In my application I need to encrypt various settings and a password. So far I have been doing this with the RijndaelManaged class etc. as seen here:
/// <summary>
/// Encrypts the string defined by parameter "data" and returns the encrypted data as string
/// </summary>
/// <param name="data">Data to be encrypted</param>
/// <returns>The encrypted data</returns>
public static string Encrypt(string data)
{
if (data == "")
return "";
byte[] bytes = Encoding.ASCII.GetBytes(initVector);
byte[] rgbSalt = Encoding.ASCII.GetBytes(saltValue);
byte[] buffer = Encoding.UTF8.GetBytes(data);
byte[] rgbKey = new PasswordDeriveBytes(passPhrase, rgbSalt, hashAlgorithm, passwordIterations).GetBytes(keySize / 8);
RijndaelManaged managed = new RijndaelManaged();
managed.Mode = CipherMode.CBC;
ICryptoTransform transform = managed.CreateEncryptor(rgbKey, bytes);
MemoryStream memStream = new MemoryStream();
CryptoStream cryStream = new CryptoStream(memStream, transform, CryptoStreamMode.Write);
cryStream.Write(buffer, 0, buffer.Length);
cryStream.FlushFinalBlock();
byte[] inArray = memStream.ToArray();
memStream.Close();
cryStream.Close();
return Convert.ToBase64String(inArray);
}
The usual problem is that I need to store the passPhrase (and saltValue) somewhere. To store the passPhrase in a sequre way I came across the DPAPI Protect() and Unprotect() classes as seen here:
/// <summary>
/// Use Windows' "Data Protection API" to encrypt the string defined by parameter "clearText".

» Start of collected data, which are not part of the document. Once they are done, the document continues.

-- ==== Sys2Proof/Machine/Dispatch.lean ====
section
/-! DEFINITION. One arm per command: its meaning. -/

namespace Sys2Proof.Machine
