/-- Touch (R402–R423; Tables 16.1, 16.5): enabling a unit begins its first capture or is refused with CONFLICT, and clearing it stops it; a frame ends with its
stamp and number, and its captures advance; a node tracks its raw value; a key goes down and up after its frames; a stuck touch is released with reason STUCK; a
privileged key held long is marked; a commit is busy, rejected or waits; and the wake zone is captured, scanned, and wakes the chip.
Where a clause rests on a reading of the model, log entries 60, 61, 62, 63, 64 and 65 give it. -/
def Obligations.TouchFramesAndKeys : Prop :=
  (∀ (s : State) (u : Nat), u < 9 → s.fld Reg.TCH_CTRL 8 0 = 0 → s.tch.commit = none → u < s.tch.units.length → (s.tchUnit u).begun = false →
      (s.tchConflict u = false → Completes (.tchCtrlWrite (2 ^ u)) s fun t => t.fld Reg.TCH_CTRL 8 0 = 2 ^ u ∧ t.reg Reg.TCH_FRAME = 0
        ∧ t.bit Reg.PCR_GATE 14 = false ∧ t.fld (tchStatus u) 31 30 = 1 ∧ t.fld (tchStatus u) 29 28 = s.startPlan u
        ∧ t.bit Reg.TCH_STATUS (16 + u) = true ∧ (t.tchUnit u).begun = true ∧ t.mem = s.mem ∧ t.evr = s.evr
        ∧ (t.tchUnit u).caps = [⟨s.startPlan u, (List.range (s.unitGrid u).size).map fun i => (i, 0), 0, true⟩])
      ∧ (s.tchConflict u = true → Completes (.tchCtrlWrite (2 ^ u)) s fun t => t.fld Reg.TCH_CTRL 8 0 = 0 ∧ t.bit Reg.TCH_EVENT 8 = true ∧ t.tch = s.tch
        ∧ t.mem = s.mem ∧ t.evr.offered = s.evr.offered ++ [mkRec 0x0C09 [(8, u)] s.clk.stm]))
  ∧ (∀ (s : State) (n : Nat), n < 8 → s.fld Reg.TCH_CTRL 8 0 = 2 ^ n → (s.tchUnit n).contacts = [] → Completes (.tchCtrlWrite 0) s fun t =>
      t.fld Reg.TCH_CTRL 8 0 = 0 ∧ t.tchUnit n = {} ∧ t.fld (tchStatus n) 31 30 = 0 ∧ t.bit Reg.TCH_STATUS n = false
        ∧ t.bit Reg.TCH_STATUS (16 + n) = false ∧ SameRegs s t [Reg.TCH_CTRL, Reg.TCH_STATUS, tchStatus n] ∧ t.mem = s.mem ∧ t.evr = s.evr)
  ∧ (∀ (s : State) (raw : List (Nat × List Nat)) (noise : List (Nat × Nat × Nat)),
      (s.fld Reg.TCH_CTRL 8 0 = 0 → Completes (.touchFrameEnd raw noise) s fun t => t = s)
      ∧ (∀ u p l f, u < 9 → s.fld Reg.TCH_CTRL 8 0 = 2 ^ u → s.tch.commit = none → s.tch.lost = [] → s.tch.resync = [] → s.safetyPaddock = none →
        (∀ v < 9, v ≠ u → (s.tchUnit v).begun = false) → (s.tchUnit u).begun = true → s.plans u ≠ 0 → s.reg Reg.TCH_FRAME % 16 ≠ 15 →
        s.fld (tchStatus u) 31 30 = 1 → s.planNow u = p → (s.tchUnit u).caps = [⟨p, l, f, true⟩] → f < 3 →
        Completes (.touchFrameEnd raw noise) s fun t => t.tch.tF = s.clk.stm ∧ t.tch.nF = s.reg Reg.TCH_FRAME
          ∧ t.reg Reg.TCH_FRAME = (s.reg Reg.TCH_FRAME + 1) % 2 ^ 32 ∧ SameRegs s t [Reg.TCH_FRAME] ∧ t.mem = s.mem ∧ t.evr = s.evr
          ∧ (t.tchUnit u).frames = (s.tchUnit u).frames + 1 ∧ (t.tchUnit u).caps =
            [⟨p, l.map fun e => (e.1, e.2 + (((raw.find? fun r => r.1 == u).map (·.2)).getD []).getD e.1 0), f + 1, true⟩]))
  ∧ (∀ (s : State) (u p : Nat) (l : List (Nat × Nat)) (raw : List Nat), u < 9 → u < s.tch.units.length → (s.tchUnit u).caps = [⟨p, l, 3, true⟩] →
      s.fld (tchStatus u) 31 30 = 1 → p < 4 → (s.captureFrame u p raw).fld (tchStatus u) 31 30 = 2 ∧ (s.captureFrame u p raw).captured u p = true
        ∧ (s.captureFrame u p raw).bit Reg.TCH_STATUS u = true ∧ (s.captureFrame u p raw).bit Reg.TCH_EVENT 1 = true
        ∧ ((s.captureFrame u p raw).tchUnit u).caps = []
        ∧ (s.captureFrame u p raw).evr.offered = s.evr.offered ++ [mkRec 0x0C02 [(8, u), (8, p)] s.clk.stm])
  ∧ (∀ (g : Grid) (base raw : List Nat) (shift i : Nat), i < g.size → base.getD i 0 < 65536 → raw.getD i 0 < 65536 →
      ∃ b, (trackNodes g base raw [] [] shift)[i]? = some b ∧ (raw.getD i 0 = base.getD i 0 → b = base.getD i 0)
        ∧ min (base.getD i 0) (raw.getD i 0) ≤ b ∧ b ≤ max (base.getD i 0) (raw.getD i 0))
  ∧ (∀ (s : State) (m : Nat) (v : List Int) (th key : Nat), th = s.reg (Reg.TCH_CTL_THRESH_ACT m) → key = s.reg (Reg.TCH_CTL_KEY_ACT m) →
      s.fld (Reg.TCH_CTL_CFG m) 1 0 = 1 → s.pkOf m = none → s.bit (Reg.TCH_CTL_ACT_ACT m) 13 = false →
      ((s.ctl m).pressed = false → (bitsOf th 15 0 : Int) ≤ v.foldl max 0 → max 1 (bitsOf key 3 0) ≤ (s.ctl m).run + 1 →
        ((s.controlFrame m v).1.ctl m).pressed = true ∧ ((s.controlFrame m v).1.ctl m).pressT = s.clk.stm ∧ (s.controlFrame m v).2.2 = []
          ∧ (s.controlFrame m v).2.1.map (·.state) = (if s.ctlHolder m = none then [] else [0]))
      ∧ ((s.ctl m).pressed = false → v.foldl max 0 < (bitsOf th 15 0 : Int) →
        (s.controlFrame m v).1.ctl m = { s.ctl m with run := 0 } ∧ (s.controlFrame m v).2 = ([], []))
      ∧ ((s.ctl m).pressed = true → v.foldl max 0 < (bitsOf th 31 16 : Int) → max 1 (bitsOf key 7 4) ≤ (s.ctl m).run + 1 →
        ((s.controlFrame m v).1.ctl m).pressed = false ∧ ((s.controlFrame m v).1.ctl m).run = 0
          ∧ (s.controlFrame m v).2.1.map (·.state) = (if s.ctlHolder m = none then [] else [2]))
      ∧ ((s.ctl m).pressed = true → (bitsOf th 31 16 : Int) ≤ v.foldl max 0 → ((s.controlFrame m v).1.ctl m).pressed = true
        ∧ ((s.controlFrame m v).1.ctl m).run = 0 ∧ (s.controlFrame m v).2 = ([], [])))
  ∧ (∀ (s : State) (n : Fin 8) (d : Fin 20),
      ((s.tchUnit n.val).contacts.find? (fun c => c.ident == d.val) = none → Completes (.stuckRelease (.contact n d)) s fun t => t = s)
      ∧ (∀ x, (s.tchUnit n.val).contacts.find? (fun c => c.ident == d.val) = some x →
        (s.stuck x.still = false → Completes (.stuckRelease (.contact n d)) s fun t => t = s)
        ∧ (s.stuck x.still = true → s.fieldHolder n.val = none → Completes (.stuckRelease (.contact n d)) s fun t =>
          (∀ c ∈ (t.tchUnit n.val).contacts, c.ident ≠ d.val) ∧ t.bit Reg.TCH_EVENT 6 = true ∧ t.mem = s.mem
            ∧ t.evr.offered = s.evr.offered ++ [mkRec 0x0C07 [(8, n.val), (8, d.val)] s.clk.stm])))
  ∧ (∀ (s : State) (m : Fin 256), ((s.pkOf m.val).isSome = true → Completes (.stuckRelease (.control m)) s fun t => t = s)
      ∧ (∀ o, (s.ctl m.val).pressed = true → s.pkOf m.val = none → (s.ctl m.val).still = some o → s.stuck o = true → s.ctlHolder m.val = none →
        Completes (.stuckRelease (.control m)) s fun t => (t.ctl m.val).pressed = false ∧ t.bit Reg.TCH_EVENT 6 = true ∧ t.mem = s.mem
          ∧ t.evr.offered = s.evr.offered ++ [mkRec 0x0C07 [(16, m.val), (8, 0)] s.clk.stm]))
  ∧ (∀ (s : State) (k : Fin 32), (s.ctlOfPk k.val = none → Completes (.keyHeldLong k) s fun t => t = s)
      ∧ (∀ m n, s.ctlOfPk k.val = some m → n = s.fld (Reg.TCH_CTL_KEY_ACT m) 31 16 →
        ((s.ctl m).pressed = false ∨ n = 0 ∨ s.bit Reg.TCH_PK_LONG k.val = true ∨ s.clk.stm < (s.ctl m).pressT + n * 1000000000 →
          Completes (.keyHeldLong k) s fun t => t = s)
        ∧ ((s.ctl m).pressed = true → n ≠ 0 → s.bit Reg.TCH_PK_LONG k.val = false → (s.ctl m).pressT + n * 1000000000 ≤ s.clk.stm →
          s.safetyPaddock = none → Completes (.keyHeldLong k) s fun t => t.bit Reg.TCH_PK_LONG k.val = true ∧ t.bit Reg.TCH_EVENT 5 = true ∧ t.tch = s.tch
            ∧ t.evr.offered = s.evr.offered ++ [mkRec 0x0C06 [(8, k.val)] s.clk.stm] ∧ t.mem = s.mem)))
  ∧ (∀ (s : State) (p : Fin 64), (s.reaches p.val = true → Completes (.touchResync p) s fun t => t.tch = { s.tch with asked := p.val :: s.tch.asked }
        ∧ t.regs = s.regs ∧ t.mem = s.mem ∧ t.evr = s.evr) ∧ (s.reaches p.val = false → Completes (.touchResync p) s fun t => t = s))
  ∧ (∀ (s : State) (scope : Nat), (s.tch.commit ≠ none → Completes (.touchCommit scope) s fun t => t.bit Reg.TCH_COMMIT_STATUS 4 = true
        ∧ SameRegs s t [Reg.TCH_COMMIT_STATUS] ∧ t.tch = s.tch ∧ t.evr = s.evr)
      ∧ (s.tch.commit = none → s.touchCheck scope = 0 → Completes (.touchCommit scope) s fun t => t.bit Reg.TCH_COMMIT_STATUS 0 = true
        ∧ SameRegs s t [Reg.TCH_COMMIT_STATUS] ∧ t.evr = s.evr ∧ ∃ ws, t.tch.commit = some ⟨ws⟩ ∧ ∀ k ∈ tchKeys scope, (k, s.reg k) ∈ ws)
      ∧ (s.tch.commit = none → s.touchCheck scope ≠ 0 → Completes (.touchCommit scope) s fun t => t.bit Reg.TCH_COMMIT_STATUS 3 = true
        ∧ t.fld Reg.TCH_COMMIT_STATUS 15 8 = s.touchCheck scope ∧ t.bit Reg.TCH_EVENT 0 = true ∧ t.tch = s.tch
        ∧ t.evr.offered.length = s.evr.offered.length + 1))
  ∧ (∀ (s : State) (raw : List Nat), (s.grazing = false → Completes (.grazeScan raw) s fun t => t = s)
      ∧ (s.grazing = true → s.tch.graze.frames < 4 → Completes (.grazeScan raw) s fun t => t.tch.graze.frames = s.tch.graze.frames + 1 ∧ t.regs = s.regs
        ∧ t.tch.graze.sums = (List.range s.zoneGrid.size).map (fun i => s.tch.graze.sums.getD i 0 + raw.getD i 0) ∧ t.pwr = s.pwr ∧ t.evr = s.evr)
      ∧ (s.grazing = true → 4 ≤ s.tch.graze.frames → s.fld Reg.TCH_GRAZE 10 9 = 1 →
        ((∀ i < s.zoneGrid.size, (deltas s.tch.graze.base raw).getD i 0 < (s.fld Reg.TCH_GRAZE 31 16 : Int)) →
          Completes (.grazeScan raw) s fun t => t.regs = s.regs ∧ t.pwr = s.pwr ∧ t.tch.graze.woke = s.tch.graze.woke ∧ t.evr = s.evr)
        ∧ (∀ i < s.zoneGrid.size, (s.fld Reg.TCH_GRAZE 31 16 : Int) ≤ (deltas s.tch.graze.base raw).getD i 0 →
          (∀ j < i, (deltas s.tch.graze.base raw).getD j 0 < (s.fld Reg.TCH_GRAZE 31 16 : Int)) → s.devState = 3 → s.bit Reg.PCR_WAKE_CFG 0 = true →
          s.pwr.trans = none → Completes (.grazeScan raw) s fun t => t.tch.graze.woke = some (1, i) ∧ t.pwr.wake = some (0, 1, 0)
            ∧ t.fld Reg.PCR_WAKE_INFO 31 24 = 0 ∧ SameRegs s t [Reg.PCR_WAKE_INFO] ∧ t.evr = s.evr)))
  ∧ (∀ (s : State), Completes .grazeSlideTimeout s fun t => t.tch.graze = { s.tch.graze with slide := none } ∧ t.regs = s.regs ∧ t.mem = s.mem
      ∧ t.evr = s.evr ∧ t.pwr = s.pwr)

/// To decrypt, use the method "Unprotect"
/// http://www.thomaslevesque.com/2013/05/21/an-easy-and-secure-way-to-store-a-password-using-data-protection-api/
/// </summary>
/// <param name="clearText"></param>
/// <param name="optionalEntropy"></param>
/// <param name="scope"></param>
/// <returns></returns>
public static string Protect(string clearText, string optionalEntropy = null, DataProtectionScope scope = DataProtectionScope.CurrentUser)
{
if (clearText == null)
throw new ArgumentNullException("The parameter \"clearText\" was empty");
byte[] clearBytes = Encoding.UTF8.GetBytes(clearText);
byte[] entropyBytes = string.IsNullOrEmpty(optionalEntropy) ? null : Encoding.UTF8.GetBytes(optionalEntropy);
byte[] encryptedBytes = ProtectedData.Protect(clearBytes, entropyBytes, scope);
return Convert.ToBase64String(encryptedBytes);
}
My question is the following: With the DPAPI I can now store the passPhrase for my encryption method in a secure way, but why shouldn’t I simply use the DPAPI to encrypt all my setting directly? Would this fill up the DPAPI with an amount of data, that it is not meant for?
My idea was instead of doing the following:
string setting1 = ”mySettingValue1”;
StoreSettingSomewhere(Encrypt(setting1));
I could do the following:
string setting1 = ”mySettingValue1”;
StoreSettingSomewhere(Protect(setting1, bla bla bla));
I know that when using DPAPI I must decrypt on the same machine (or with the same user), but this would not be a problem in my case.
Any help is appreciated!
The Data Protection API hands you back an opaque blob that is the encrypted (and salted, and hashed) result of what you wanted encrypted.
You cannot "fill up" the DP API - you would only "fill up" yourself (as the blobs are somewhat large; but they do internally contain everything need to later verify the encrypted data).
The down-side of the Data Protection API is that you have to be logged in as the user; and you cannot share settings between users (unless you used the Machine-wide scope).